Invest in Innovation, Scale What Works
Leverage technology and innovation to bring down costs, deliver faster results, and scale what works.
Drive Mutually-Beneficial Partnerships
Transform traditional aid relationships into mutually-beneficial partnerships where host countries have agency and co-invest—ensuring Americans don't shoulder indefinite financial burdens while building strong, self-reliant partners abroad.
Prioritize Results Over Process
Focus on paying for measurable results rather than activities, with accountability for impact and metrics that benefit partner countries and the United States.

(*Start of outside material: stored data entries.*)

/-- Rows of the dictionary, part 3. -/
def odRows2 : List OdRow :=
  [⟨0x402001, 16, .u64, 8, .rw, false, false, false, 0, 0, 0xFFFFFFFFFFFFFFFF, 0xFFFFFFFFFFFFFFFF⟩,
   ⟨0x402101, 16, .u64, 8, .rw, false, false, false, 0, 0, 0xFFFFFFFFFFFFFFFF, 0xFFFFFFFFFFFFFFFF⟩,
   ⟨0x402201, 16, .u16, 2, .rw, false, false, false, 16, 16, 79, 255⟩,
   ⟨0x402301, 1, .u32, 4, .rw, false, false, false, 1024, 0, 0x40000, 0xFFFFFFFF⟩,
   ⟨0x402302, 1, .blob, 512, .ro, false, false, false, 0, 0, 0, 0⟩,
   ⟨0x440001, 1, .u16, 2, .rw, true, false, false, 8000, 6400, 8000, 65535⟩,
   ⟨0x440002, 1, .u16, 2, .rw, false, false, false, 33, 1, 4095, 4095⟩,
   ⟨0x440003, 1, .u8, 1, .rw, true, false, false, 16, 1, 255, 255⟩,
   ⟨0x441001, 1, .blob, 48, .ro, false, false, true, 0, 0, 0, 0⟩,
   ⟨0x441002, 1, .u64, 8, .ro, false, false, true, 0, 0, 0xFFFFFFFFFFFFFFFF, 0xFFFFFFFFFFFFFFFF⟩,
   ⟨0x442001, 1, .blob, 1024, .ro, true, false, false, 0, 0, 0, 0⟩,
   ⟨0x442002, 1, .u16, 2, .wo, false, false, false, 0, 0, 31, 31⟩,
   ⟨0x443001, 1, .u16, 2, .rw, false, false, false, 0, 0, 511, 511⟩,
   ⟨0x443002, 1, .blob, 32, .rw, false, false, false, 0, 0, 0, 0⟩,
   ⟨0x443003, 1, .blob, 32, .ro, false, false, false, 0, 0, 0, 0⟩,
   ⟨0x443004, 1, .u8, 1, .wo, false, false, false, 0, 1, 2, 255⟩,
   ⟨0x480001, 1, .u32, 4, .ro, false, false, true, 0, 0, 255, 0xFFFFFFFF⟩,
   ⟨0x480002, 1, .u8, 1, .rw, false, false, false, 0, 0, 15, 15⟩,
   ⟨0x500001, 1, .u32, 4, .rw, true, false, false, 0, 0, 0xFFFFFC, 0xFFFFFC⟩,
   ⟨0x500002, 1, .u32, 4, .rw, true, false, false, 0x7FFFFFF, 0, 0x7FFFFFF, 0x7FFFFFF⟩,
   ⟨0x500003, 1, .u32, 4, .rw, true, false, false, 0, 0, 0x7FFFFFF, 0x7FFFFFF⟩,
   ⟨0x500004, 1, .u32, 4, .rw, true, false, false, 0x7FFFFFF, 0, 0x7FFFFFF, 0x7FFFFFF⟩,
   ⟨0x500005, 1, .u16, 2, .wo, false, false, false, 0, 32, 58, 255⟩,
   ⟨0x500006, 1, .u16, 2, .rw, false, false, false, 26161, 4369, 65535, 65535⟩]

/-- Rows of the dictionary, part 4. -/
def odRows3 : List OdRow :=
  [⟨0x500007, 1, .u16, 2, .rw, false, false, false, 64, 1, 65535, 65535⟩,
   ⟨0x501001, 1, .blob, 216, .ro, false, false, true, 0, 0, 0, 0⟩,
   ⟨0x501002, 1, .blob, 864, .pr, false, false, false, 0, 0, 0, 0⟩,
   ⟨0x502001, 1, .u16, 2, .rw, false, false, false, 0, 0, 4095, 65535⟩,
   ⟨0x502002, 1, .u32, 4, .rw, false, false, false, 0, 0, 0x87FFFFFF, 0x87FFFFFF⟩,
   ⟨0x540001, 1, .u16, 2, .rw, false, false, false, 0, 0, 65535, 65535⟩,
   ⟨0x541001, 1, .u32, 4, .rw, false, false, false, 0, 0, 0xFFFFF, 0xFFFFF⟩,
   ⟨0x541002, 1, .blob, 16, .rw, false, false, false, 0, 0, 0, 0⟩,
   ⟨0x542001, 16, .u8, 1, .rw, false, false, true, 0, 0, 255, 255⟩,
   ⟨0x581001, 1, .u8, 1, .rw, false, false, false, 0, 0, 63, 255⟩,
   ⟨0x581002, 1, .blob, 32, .rw, false, false, false, 0, 0, 0, 0⟩,
   ⟨0x582001, 1, .u8, 1, .rw, false, false, false, 0, 0, 127, 255⟩,
   ⟨0x582002, 1, .blob, 64, .rw, false, false, false, 0, 0, 0, 0⟩,
   ⟨0x582003, 1, .blob, 2048, .ro, false, false, false, 0, 0, 0, 0⟩,
   ⟨0x583001, 16, .u32, 4, .rw, false, false, false, 0x3FFFF, 0, 0x3FFFF, 0xFFFFFFFF⟩,
   ⟨0x583101, 16, .blob, 36, .rw, false, false, false, 0, 0, 0, 0⟩,
   ⟨0x583201, 16, .u64, 8, .rw, false, false, false, 0, 0, 0xFFFFFFFFFF, 0xFFFFFFFFFF⟩,
   ⟨0x583301, 16, .u32, 4, .rw, false, false, false, 0, 0, 0x3FFFF, 0xFFFFFFFF⟩,
   ⟨0x601001, 16, .u64, 8, .ro, false, false, false, 0, 0, 0xFFFFFFFFFFFFFFFF, 0xFFFFFFFFFFFFFFFF⟩,
   ⟨0x601101, 16, .u32, 4, .ro, false, false, false, 0, 0, 0xFFFFFFFF, 0xFFFFFFFF⟩,
   ⟨0x601201, 16, .u16, 2, .rw, false, false, false, 0, 0, 65535, 65535⟩,
   ⟨0x601301, 16, .u16, 2, .rw, false, false, false, 0, 0, 65535, 65535⟩,
   ⟨0x601401, 16, .u16, 2, .rw, false, false, false, 0, 0, 65535, 65535⟩,
   ⟨0x601501, 16, .blob, 32, .rw, false, false, false, 0, 0, 0, 0⟩]

/-- Rows of the dictionary, part 5. -/
def odRows4 : List OdRow :=
  [⟨0x601601, 16, .u32, 4, .rw, false, false, false, 8, 0, 0xFFFC0018, 0xFFFC001F⟩,
   ⟨0x601701, 1, .blob, 1024, .ro, false, false, false, 0, 0, 0, 0⟩,
   ⟨0x601801, 1, .blob, 1024, .ro, false, false, false, 0, 0, 0, 0⟩,
   ⟨0x640001, 16, .u16, 2, .rw, false, false, false, 0, 0, 65535, 65535⟩,
   ⟨0x640101, 16, .u32, 4, .rw, false, false, false, 0, 0, 0x1FFFF, 0x1FFFF⟩,
   ⟨0x640201, 16, .u64, 8, .rw, false, false, false, 0, 0, 0xFFFFFFFFFFFFFFFF, 0xFFFFFFFFFFFFFFFF⟩,
   ⟨0x640301, 16, .u64, 8, .ro, false, false, false, 0, 0, 0xFFFFFFFFFFFFFFFF, 0xFFFFFFFFFFFFFFFF⟩,
   ⟨0x640401, 16, .u8, 1, .wo, false, false, false, 0, 1, 1, 255⟩,
   ⟨0x640501, 1, .u32, 4, .rw, false, false, false, 1000, 10, 60000, 0xFFFFFFFF⟩,
   ⟨0x641001, 1, .u64, 8, .wo, false, false, false, 0, 0, 0x3FFFFFFFFF, 0x3FFFFFFFFF⟩,
   ⟨0x641002, 1, .u32, 4, .ro, false, false, false, 0, 0, 4, 0xFFFFFFFF⟩,
   ⟨0x642001, 16, .u64, 8, .wo, false, false, false, 0, 0, 0x3FFFFFFFF, 0x3FFFFFFFF⟩,
   ⟨0x642101, 16, .u64, 8, .ro, false, false, false, 0, 0, 0xFFFFFFFFFFFFFFFF, 0xFFFFFFFFFFFFFFFF⟩,
   ⟨0x643001, 16, .u32, 4, .wo, false, false, false, 0, 0, 0xFFFFFFFF, 0xFFFFFFFF⟩,
   ⟨0x643101, 16, .u32, 4, .ro, false, false, false, 0, 0, 0xFFFFFFFF, 0xFFFFFFFF⟩,
   ⟨0x701001, 1, .blob, 512, .ro, false, false, false, 0, 0, 0, 0⟩,
   ⟨0x701002, 1, .u8, 1, .rw, false, false, false, 0, 0, 1, 255⟩,
   ⟨0x702001, 1, .u8, 1, .rw, false, false, false, 0, 0, 1, 255⟩,
   ⟨0x703001, 1, .u32, 4, .rw, false, false, false, 60000, 100, 0x36EE80, 0xFFFFFFFF⟩,
   ⟨0x703002, 1, .u32, 4, .rw, false, false, false, 1000, 100, 60000, 0xFFFFFFFF⟩,
   ⟨0x703003, 1, .u8, 1, .rw, false, false, false, 15, 0, 15, 15⟩,
   ⟨0x703004, 1, .blob, 16, .ro, false, false, false, 0, 0, 0, 0⟩,
   ⟨0x704001, 1, .u16, 2, .ro, false, false, false, 0, 0, 65535, 65535⟩,
   ⟨0x704002, 1, .u16, 2, .rw, false, false, false, 16, 0, 65535, 65535⟩]

/-- Rows of the dictionary, part 6. -/
def odRows5 : List OdRow :=
  [⟨0x704003, 1, .u16, 2, .rw, false, false, false, 8, 0, 65535, 65535⟩,
   ⟨0x704004, 1, .u16, 2, .rw, false, false, false, 32, 0, 65535, 65535⟩,
   ⟨0x704005, 1, .u16, 2, .rw, false, false, false, 4, 0, 65535, 65535⟩,
   ⟨0x704006, 1, .u16, 2, .rw, false, false, false, 128, 0, 65535, 65535⟩,
   ⟨0x704007, 1, .u16, 2, .rw, false, false, false, 8, 0, 65535, 65535⟩,
   ⟨0x704008, 1, .u16, 2, .rw, false, false, false, 16, 0, 65535, 65535⟩,
   ⟨0x704009, 1, .u16, 2, .rw, false, false, false, 0, 0, 65535, 65535⟩,
   ⟨0x70400A, 1, .u32, 4, .rw, false, false, false, 0x927C0, 1000, 0x5265C00, 0xFFFFFFFF⟩,
   ⟨0x705001, 1, .u16, 2, .rw, false, false, false, 128, 1, 65535, 65535⟩,
   ⟨0x705002, 1, .u32, 4, .rw, false, false, false, 0x493E0, 0, 0x5265C00, 0xFFFFFFFF⟩,
   ⟨0x705003, 1, .blob, 32, .ro, false, false, false, 0, 0, 0, 0⟩,
   ⟨0x705004, 1, .u32, 4, .wo, false, false, false, 0, 65536, 0x2FFFF, 0x3FFFF⟩,
   ⟨0x705005, 1, .u32, 4, .rw, false, false, false, 10000, 100, 0x927C0, 0xFFFFFFFF⟩,
   ⟨0x705006, 1, .u16, 2, .rw, false, false, false, 32, 0, 65535, 65535⟩,
   ⟨0x705007, 1, .u8, 1, .rw, false, false, false, 0, 0, 1, 255⟩,
   ⟨0x706001, 16, .u32, 4, .rw, false, false, false, 0, 0, 0xFFFF0001, 0xFFFF0001⟩,
   ⟨0x740001, 1, .u32, 4, .rw, false, false, false, 50, 1, 60000, 0xFFFFFFFF⟩,
   ⟨0x740002, 1, .u8, 1, .rw, false, false, false, 3, 2, 16, 255⟩,
   ⟨0x740003, 1, .u32, 4, .rw, false, false, false, 10, 1, 10000, 0xFFFFFFFF⟩,
   ⟨0x740004, 1, .u32, 4, .rw, false, false, false, 200, 1, 10000, 0xFFFFFFFF⟩,
   ⟨0x740005, 1, .u32, 4, .rw, false, false, false, 2000, 1, 30000, 0xFFFFFFFF⟩,
   ⟨0x740006, 1, .u32, 4, .rw, false, false, false, 30000, 1000, 0x36EE80, 0xFFFFFFFF⟩,
   ⟨0x740007, 1, .u32, 4, .rw, false, false, false, 2, 1, 100, 0xFFFFFFFF⟩,
   ⟨0x740008, 1, .u8, 1, .rw, false, false, false, 4, 0, 15, 255⟩]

Require Strategic Exits, Enduring Results
Design all foreign engagements with fixed end dates, self-sustainability or clear transition plans to local actors.
Stop Programs Without Clear Transitions
Reject approaches that make the U.S. the sole foreign aid funder with no sustainability plans or transition strategies for local ownership.
Stop Bureaucratic Barriers
Eliminate bureaucratic processes and red tape that slow things down and exclude more innovative local actors and private sector players from contributing.
Stop Low-Impact Projects
Move beyond investments with limited scale to those that drive systematic change and sustainable economic growth.
Stop Top-Down Programs
Stop developing aid projects in Washington, DC that lack buy-in or co-investment from host countries, jeopardizing sustainability.
Stop Funding Intermediaries
End reliance on the aid industry and instead fund those closest to the challenges, increasing sustainability, cost-effectiveness, and self-reliance.